What are your main responsibilities?

  • You are responsible for the client communication for designated account relationships and Contracts.
  • You are required to response to the client on timely manner providing full and accurate information in one go.

Key Areas

  • Communication management in day-to-day queries of our clients and insurers through different channels (Email, Phone, Letter and Chat). The main communication channel will be Emails and Calls.
  • As a Hybrid team, you require to manage customer interactions through Emails and Calls at the same time. You require to multitask between both channels based on Email and Call inflow and based on the requirements in the daily planning.
  • Think about and contribute to using the most efficient communication channels (phone, e-mail, letter)
  • Coordinate and ensure follow-ups of the assigned contracts/clients.
  • Answering call from client and advising on the necessary information.
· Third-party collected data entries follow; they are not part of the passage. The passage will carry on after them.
/-- Settles O46: every source command is its branch; a loss with no second source reads off the holdover that follows it. -/
theorem timeSources : Obligations.TimeSources := by
  refine ⟨fun s a u w off utc hup ha hu h hw => ?_, fun s u utc hup hu h => ?_, fun s u w a hup h hu hw => ?_, fun s u a hup h hu h' => ?_,
    fun s a b off hup h h' ho => ?_, fun s u x e hup h h' => ?_, fun s u a hup h h' => ?_, fun s k hup h => ?_, fun s u v a hup h h' h'' => ?_,
    fun s hup h => ?_, fun s hup h => ?_, fun s hup h => ?_, fun s hup h => ?_, fun s hup h => ?_, fun s hup => ?_, fun s hup h => ?_,
    fun s hup h => ?_, fun s hup h h' => ?_, fun s hup h h' => ?_⟩ <;> refine Gives.of_main hup rfl ?_
  · obtain ⟨hne, ho⟩ := h
    subst ha hu ho
    rw [hw]
    exact if_neg fun hnone => Bool.false_ne_true (hne.symm.trans hnone)
  · subst hu
    exact if_pos h
  · obtain ⟨ha, hl⟩ := h
    subst hu hw
    exact sourceLostOp_of ha hl
  · obtain ⟨ha, hl, hf⟩ := h
    obtain ⟨h0, h1, h2⟩ := h'
    have hop : sourceLostOp s = State.afterLoss { u with tim := { u.tim with gnssOk := false, gnssLost := true } } := by
      rw [sourceLostOp_of ha hl, ← hu]
      exact if_pos h0
    have hfu : u.follows = false := by rw [hu, State.advance_follows, hf]
    generalize hw : ({ u with tim := { u.tim with gnssOk := false, gnssLost := true } } : State) = w at hop
    generalize hv : ({ w with tim := { w.tim with lockFrom := none } } : State).fault Reg.TIM_FAULT_SRC_LOST = v
    have hrd : ∀ f : Fld, f.key ≠ Reg.TIM_FAULT_SRC_LOST.key → f.key ≠ (Reg.MSIX_PENDING 0).key → v.rd f = u.rd f := fun f hf hm => by
      rw [← hv, State.rd_fault_ne hf hm, ← hw]
      rfl
    have hvt : v.tim = { w.tim with lockFrom := none } := by
      rw [← hv]
      exact State.fault_tim ..
    have hvf : v.follows = false := by
      rw [State.follows, ← hv, State.fault_mode, ← hw]
      exact hfu
    have hp : v.pickSource = 3 := State.pickSource_none hvf (by rw [hvt, ← hw]) (by rw [hrd _ (by decide) (by decide), h1])
      (by rw [hrd _ (by decide) (by decide), h2])
    have hs : v.rd Reg.TIM_STATUS_SOURCE ≠ 3 := by
      rw [hrd _ (by decide) (by decide), h0]
      decide
    rw [hop, State.afterLoss_none hv.symm hp hs]
    refine ⟨?_, ?_, ?_, ?_, ?_⟩
    · rw [State.holdAt_rd _ _ (by decide) (by decide) (by decide) (by decide), State.rd_wr_ne (by decide), State.rd_wr_same]
      rfl
    · rw [State.holdAt_rd _ _ (by decide) (by decide) (by decide) (by decide), State.rd_wr_same]
      rfl
    · rw [State.holdAt_tim, State.wr_tim, State.wr_tim, hvt, ← hw]
    · rw [State.holdAt_tim, State.wr_tim, State.wr_tim, hvt, ← hw]
    · rw [State.on, State.holdAt_rd _ _ (by decide) (by decide) (by decide) (by decide), State.rd_wr_ne (by decide), State.rd_wr_ne (by decide), ← hv,
        State.fault_rd _ _ (by decide) (by decide)]
      rfl
  · obtain ⟨hf, hl, hg⟩ := h
    subst ho
    dsimp only [sourceReturnOp]
    rw [hf, hl, hg]
    exact if_neg (by simpa using h')
  · obtain ⟨hu, he⟩ := h
    have hop : holdoverDegradeOp x s = u.holdAt u.now := by
      rw [holdoverDegradeOp, ← hu]
      exact if_pos h'
    rw [hop]
    subst he
    exact ⟨rfl, State.holdAt_est .., State.holdAt_tq ..⟩
  · obtain ⟨ha, hu⟩ := h
    rw [tqLockedOp, ha, hu]
    exact if_pos h'
  · rw [slewEndOp, if_neg (by rw [h]; exact Bool.false_ne_true)]
    refine ⟨?_, ?_, ?_, ?_, ?_, ?_, ?_⟩
    · simp only [State.wr_tim]
    · simp only [State.wr_tim]
    · simp only [State.wr_tim]
    · rw [State.rd_wr_ne (by decide), State.rd_wr_ne (by decide), State.rd_wr_same]
      rfl
    · rw [State.rd_wr_ne (by decide), State.rd_wr_same]
      rfl
    · rw [State.rd_wr_same]
      rfl
    · rw [State.rd_wr_ne (by decide), State.rd_wr_ne (by decide), State.rd_wr_ne (by decide), State.rd_wr_same]
  · obtain ⟨ha, hu⟩ := h
    obtain ⟨hauto, hst⟩ := h'
    rw [autoStepOp, ha, hu]
    refine if_neg ?_
    rw [hauto, hst]
    rcases h'' with h | h <;> simp [h]
  · obtain ⟨hst, hoff⟩ := h
    rw [stepOp, hst, if_neg (by decide), if_pos hoff]
    refine ⟨rfl, ?_, ?_, ?_⟩
    · rw [State.now, State.timResult, State.wr_tim]
      exact State.stepRefused_now s
    · rw [State.timResult, State.rd_wr_same]
      rfl
    · rw [State.timResult, State.rd_wr_ne (by decide), State.stepRefused]
      exact State.accepted_rejected _
  · rw [stepOp]
    exact if_pos h
  · obtain ⟨hst, hoff⟩ := h
    rw [stepOp, hst, if_neg (by decide), hoff, if_neg (by decide)]
    rfl
  · rw [slewAcceptOp, if_pos h]
    refine ⟨rfl, ?_, ?_, ?_, ?_⟩
    · rw [State.timResult, State.wr_tim, State.slewBy, State.wr_tim, State.wr_tim]
    · rw [State.timResult, State.rd_wr_ne (by decide), State.slewBy, State.rd_wr_ne (by decide), State.rd_wr_same]
      rfl
    · rw [State.timResult, State.rd_wr_ne (by decide), State.slewBy, State.rd_wr_ne (by decide), State.rd_wr_ne (by decide)]
      exact State.accepted_rejected s
    · rw [State.timResult, State.rd_wr_same]
      rfl
  · rw [slewAcceptOp, h, if_neg (by decide)]
    rfl
  · rfl
  · exact calendarWriteOp_effect rfl h
  · rw [calendarWriteOp]
    refine if_neg fun hc => ?_
    rcases h with h | h
    · exact h hc.1
    · exact hc.2 h
  · rw [twinClockInputOp, h, if_neg (by decide)]
    exact if_neg (by omega)
  · rw [twinClockInputOp, h, if_neg (by decide)]
    exact if_pos h'

end Sys2Proof.Machine
end

section
/-! The Dormer (O43). -/

namespace Sys2Proof.Machine

theorem AMap.find_filter_none {α : Type} {p : Nat × α → Bool} {k : Nat} (h : ∀ v, p (k, v) = false) (m : AMap α) : AMap.find k (m.filter p) = none := by
  induction m with
  | nil => rfl
  | cons q m ih =>
    obtain ⟨j, v⟩ := q
    rw [List.filter_cons]
    split
    · rename_i hp
      have hjk : j ≠ k := by
        rintro rfl
        rw [h v] at hp
        exact Bool.false_ne_true hp
      rw [AMap.find_cons, if_neg hjk, ih]
    · exact ih

/-- AON power-on leaves no Dormer register but at its reset value. -/
theorem aonPowerOnOp_rd {f : Fld} (h : drmOwn f.key = true) (s : State) : (aonPowerOnOp s).rd f = f.rst := by
  rw [State.rd, Regs.read, AMap.get, aonPowerOnOp]
  dsimp only
  rw [AMap.find_filter_none fun v => by rw [h]; rfl]
  rfl

/-! ## A burst -/

/-- What the burst shows once its commits are in force: a slow clock. -/
def State.slowShown (a : State) : State :=
  (if a.on Reg.CLK_SRC_STATUS_XTAL32_FALLBACK && !a.on Reg.DRM_FAULT_SLOW_CLOCK then a.fault Reg.DRM_FAULT_SLOW_CLOCK else a).wr
    Reg.DRM_STATUS_ON_LPRC32 (a.rd Reg.CLK_SRC_STATUS_XTAL32_FALLBACK)

/-- The rules that a burst evaluates. -/
def State.dueRules (u : State) (due : List Nat) : List Nat :=
  (List.range 64).filter fun r => ruleBits u.drm.rules r 0 0 1 == 1 && due.contains (ruleSrc u.drm.rules r) && (u.drmCh (ruleSrc u.drm.rules r)).valid

theorem dormerBurstOp_of {s a b u : State} {n tick : Nat} {reading time : CalTime} {raw : List (BitVec 12)} {due : List Nat} (hon : s.aonOn = true)
    (ht : tick = s.drm.tick + max 1 n) (hc : time = { reading with sec := max reading.sec s.tim.cal })
    (ha : a = (State.applyChan (State.vbatSeconds { s with drm := { s.drm with tick := tick } } (time.sec - s.tim.cal))).applyRules time)
    (hb : b = a.slowShown) (hd : due = (List.range 16).filter (b.chDue tick)) (hu : u = due.foldl (fun (x : State) k => x.sampleCh raw k) b) :
    dormerBurstOp n reading raw s = (u.evalAll b.stopOut time (u.dueRules due)).showActive := by
  have hs2 : (if a.on Reg.CLK_SRC_STATUS_XTAL32_FALLBACK && !a.on Reg.DRM_FAULT_SLOW_CLOCK then a.fault Reg.DRM_FAULT_SLOW_CLOCK else a).rd
      Reg.CLK_SRC_STATUS_XTAL32_FALLBACK = a.rd Reg.CLK_SRC_STATUS_XTAL32_FALLBACK := by
    split
    · exact State.rd_fault_ne (by decide) (by decide) a
    · rfl
  rw [dormerBurstOp, if_neg (by rw [hon]; decide)]
  subst ht hc
  dsimp only at ha ⊢
  rw [← ha, hs2, ← State.slowShown, ← hb, ← hd, ← hu]
  rfl

/-! ## The channels a burst samples -/

theorem State.showCh_drm (s : State) (n v : Nat) : (s.showCh n v).drm = s.drm := by
  rw [State.showCh]
  rfl

theorem State.sampleCh_drmCh_same (s : State) (raw : List (BitVec 12)) (n : Nat) : (s.sampleCh raw n).drmCh n =
    (s.drmCh n).sample (s.rd (Reg.DRM_CH_CFG_SHIFT n)) (if n < 8 then (raw.getD n 0).toNat else if (raw.getD n 0).toNat = 0 then 0 else 4095) := by
  rw [State.drmCh, State.sampleCh, State.showCh_drm]
  exact AMap.get_set_same ..

theorem State.sampleCh_drmCh_ne (s : State) (raw : List (BitVec 12)) {n k : Nat} (h : n ≠ k) : (s.sampleCh raw k).drmCh n = s.drmCh n := by
  rw [State.drmCh, State.sampleCh, State.showCh_drm]
  exact AMap.get_set_ne h ..

theorem State.sampleCh_rules (s : State) (raw : List (BitVec 12)) (n : Nat) : (s.sampleCh raw n).drm.rules = s.drm.rules := by
  rw [State.sampleCh, State.showCh_drm]

/-- A sample writes what the channels show, and no channel's configuration. -/
theorem State.sampleCh_shift (s : State) (raw : List (BitVec 12)) {n k : Nat} (hn : n < 16) (hk : k < 16) :
    (s.sampleCh raw k).rd (Reg.DRM_CH_CFG_SHIFT n) = s.rd (Reg.DRM_CH_CFG_SHIFT n) := by
  have hval : ∀ {f : Fld}, f.off = 0xd0080 + 4 * (k % 256) ∨ f.off = 0xd0000 → f.lo < 64 → (Reg.DRM_CH_CFG_SHIFT n).key ≠ f.key := fun ho hlo =>
    Fld.key_ne_of_off (by dsimp only [Reg.DRM_CH_CFG_SHIFT]; omega) (by omega) (by dsimp only [Reg.DRM_CH_CFG_SHIFT]; omega) hlo
      (by dsimp only [Reg.DRM_CH_CFG_SHIFT]; omega)
  have hraw := hval (f := Reg.DRM_VAL_RAW k) (.inl rfl) (show 0 < 64 by decide)
  have hfilt := hval (f := Reg.DRM_VAL_FILT k) (.inl rfl) (show 16 < 64 by decide)
  have hvalid := hval (f := Reg.DRM_VAL_VALID k) (.inl rfl) (show 28 < 64 by decide)
  rw [State.sampleCh, State.showCh, State.rd_wr_ne (hval (.inr rfl) (by decide)), State.rd_wr_ne hvalid, State.rd_wr_ne hfilt, State.rd_wr_ne hraw]
  rfl

theorem State.sampleAll_rules (raw : List (BitVec 12)) (l : List Nat) (s : State) :
    (l.foldl (fun (x : State) k => x.sampleCh raw k) s).drm.rules = s.drm.rules := by
  induction l generalizing s with
  | nil => rfl
  | cons k l ih => rw [List.foldl_cons, ih, State.sampleCh_rules]

theorem State.sampleAll_drmCh_out (raw : List (BitVec 12)) {n : Nat} (l : List Nat) (h : n ∉ l) (s : State) :
    (l.foldl (fun (x : State) k => x.sampleCh raw k) s).drmCh n = s.drmCh n := by
  induction l generalizing s with
  | nil => rfl
  | cons k l ih =>
    obtain ⟨hk, hl⟩ := not_or.mp (mt List.mem_cons.mpr h)
    rw [List.foldl_cons, ih hl, State.sampleCh_drmCh_ne s raw hk]

/-- Each channel sampled holds its filters advanced by its own sample. -/
theorem State.sampleAll_drmCh (raw : List (BitVec 12)) {n : Nat} (hn : n < 16) (l : List Nat) (hnd : l.Nodup) (h : n ∈ l) (h16 : ∀ k ∈ l, k < 16) (s : State) :
    (l.foldl (fun (x : State) k => x.sampleCh raw k) s).drmCh n =
    (s.drmCh n).sample (s.rd (Reg.DRM_CH_CFG_SHIFT n)) (if n < 8 then (raw.getD n 0).toNat else if (raw.getD n 0).toNat = 0 then 0 else 4095) := by
  induction l generalizing s with
  | nil => exact absurd h List.not_mem_nil
  | cons k l ih =>
    obtain ⟨hk, hl⟩ := List.nodup_cons.mp hnd
    rw [List.foldl_cons]
    by_cases hkn : n = k
    · subst hkn
      rw [State.sampleAll_drmCh_out raw l hk, State.sampleCh_drmCh_same]
    · have hnl : n ∈ l := (List.mem_cons.mp h).resolve_left hkn
      rw [ih hl hnl (fun j hj => h16 j (List.mem_cons_of_mem _ hj)), State.sampleCh_drmCh_ne s raw hkn,
        State.sampleCh_shift s raw hn (h16 k List.mem_cons_self)]

theorem State.vbatSeconds_rd (s : State) (k : Nat) {f : Fld} (h : f.key ≠ Reg.TLY_MONO.key) (h' : f.key ≠ Reg.CLK_WAKE_TIMER_SECONDS.key) :
    (s.vbatSeconds k).rd f = s.rd f := by
  rw [State.vbatSeconds]
  dsimp only
  split
  · rw [State.rd_wr_ne h', State.rd_wr_ne h]
    rfl
  · rw [State.rd_wr_ne h]
    rfl

theorem State.vbatSeconds_drm (s : State) (k : Nat) : (s.vbatSeconds k).drm = s.drm := State.vbatSeconds_only (π := State.drm) (unseen_drm (by decide)) s k

/-- With no commit waiting none is applied. -/
theorem State.applyNone {s : State} (hc : s.drm.chanNext = none) (hr : s.drm.rulesNext = none) (t : CalTime) : s.applyChan.applyRules t = s := by
  have hs : s.applyChan = s := by
    rw [State.applyChan, hc]
  rw [hs, State.applyRules, hr]

theorem State.showActive_drm (s : State) : s.showActive.drm = s.drm := State.showActive_only (π := State.drm) (unseen_drm (by decide)) s

/-- A register that a burst of no commit and XTAL32 running leaves before its samples. -/
theorem State.slowShown_rd {a : State} (hx : a.on Reg.CLK_SRC_STATUS_XTAL32_FALLBACK = false) {f : Fld} (h : f.key ≠ Reg.DRM_STATUS_ON_LPRC32.key) :
    a.slowShown.rd f = a.rd f := by
  rw [State.slowShown, hx, if_neg (by simp), State.rd_wr_ne h]

theorem State.slowShown_drm {a : State} (hx : a.on Reg.CLK_SRC_STATUS_XTAL32_FALLBACK = false) : a.slowShown.drm = a.drm := by
  rw [State.slowShown, hx, if_neg (by simp)]
  rfl

theorem State.dueRules_nil {u : State} (h : ∀ r < 64, ruleBits u.drm.rules r 0 0 1 = 0) (due : List Nat) : u.dueRules due = [] := by
  rw [State.dueRules, List.filter_eq_nil_iff]
  intro r hr
  rw [h r (List.mem_range.mp hr)]
  simp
To log call in the system and respond via email immediately over the call instead of assigning the task back to the queue.
  • Follow up on personal queue for the cases where we received reply.
  • Taking ownership on the emails assigned and to complete the necessary before end of business.
  • Monitoring Queue to see if there is any queued call which require to be answered instead of allowing the call to drop or abandon.
  • Check on medical reports submitted by client and see if we can approve Initial Letter of Guarantee to the provider.
  • Check if the complete Reimbursement documents has been submitted before assigning case to Claims Team.
  • Keep records and filing up to date.
  • Pro-actively optimising the unit’s workflows to achieve set targets.
  • Translate communications, medical reports or other documents if needed.
  • Work according to the priorities indicated in the work plan and in order to keep under track the different KPIs (ASA, TAT, NPS, etc)
  • Able to handle complaints and analyze them, identifying root causes that might lead to the improvement of customer satisfaction.

Qualifications

  • Advance or bilingual knowledge of English is a must (C1/C2)
  • Advance knowledge of one or more of these languages: Portuguese, Arabic, Chinese, German, French, Spanish (C1 Level).
  • Exceptional organizational and time-management focus
  • Independently responds to inquiries, grievances, complaints or appeals ranging from routine to moderate complexity.
  • 1+ years of customer service experience analyzing and solving customer problems required; call center experience a PLUS
  • Ability to perform in a high volume, fast paced call center environment
  • Proven ability to work independently as well as a productive member of a team
  • Intermediate proficiency in Microsoft Office Suite; high level capacity to multitask independently and on a computer
  • Knowledge of Medical Terminology is a plus.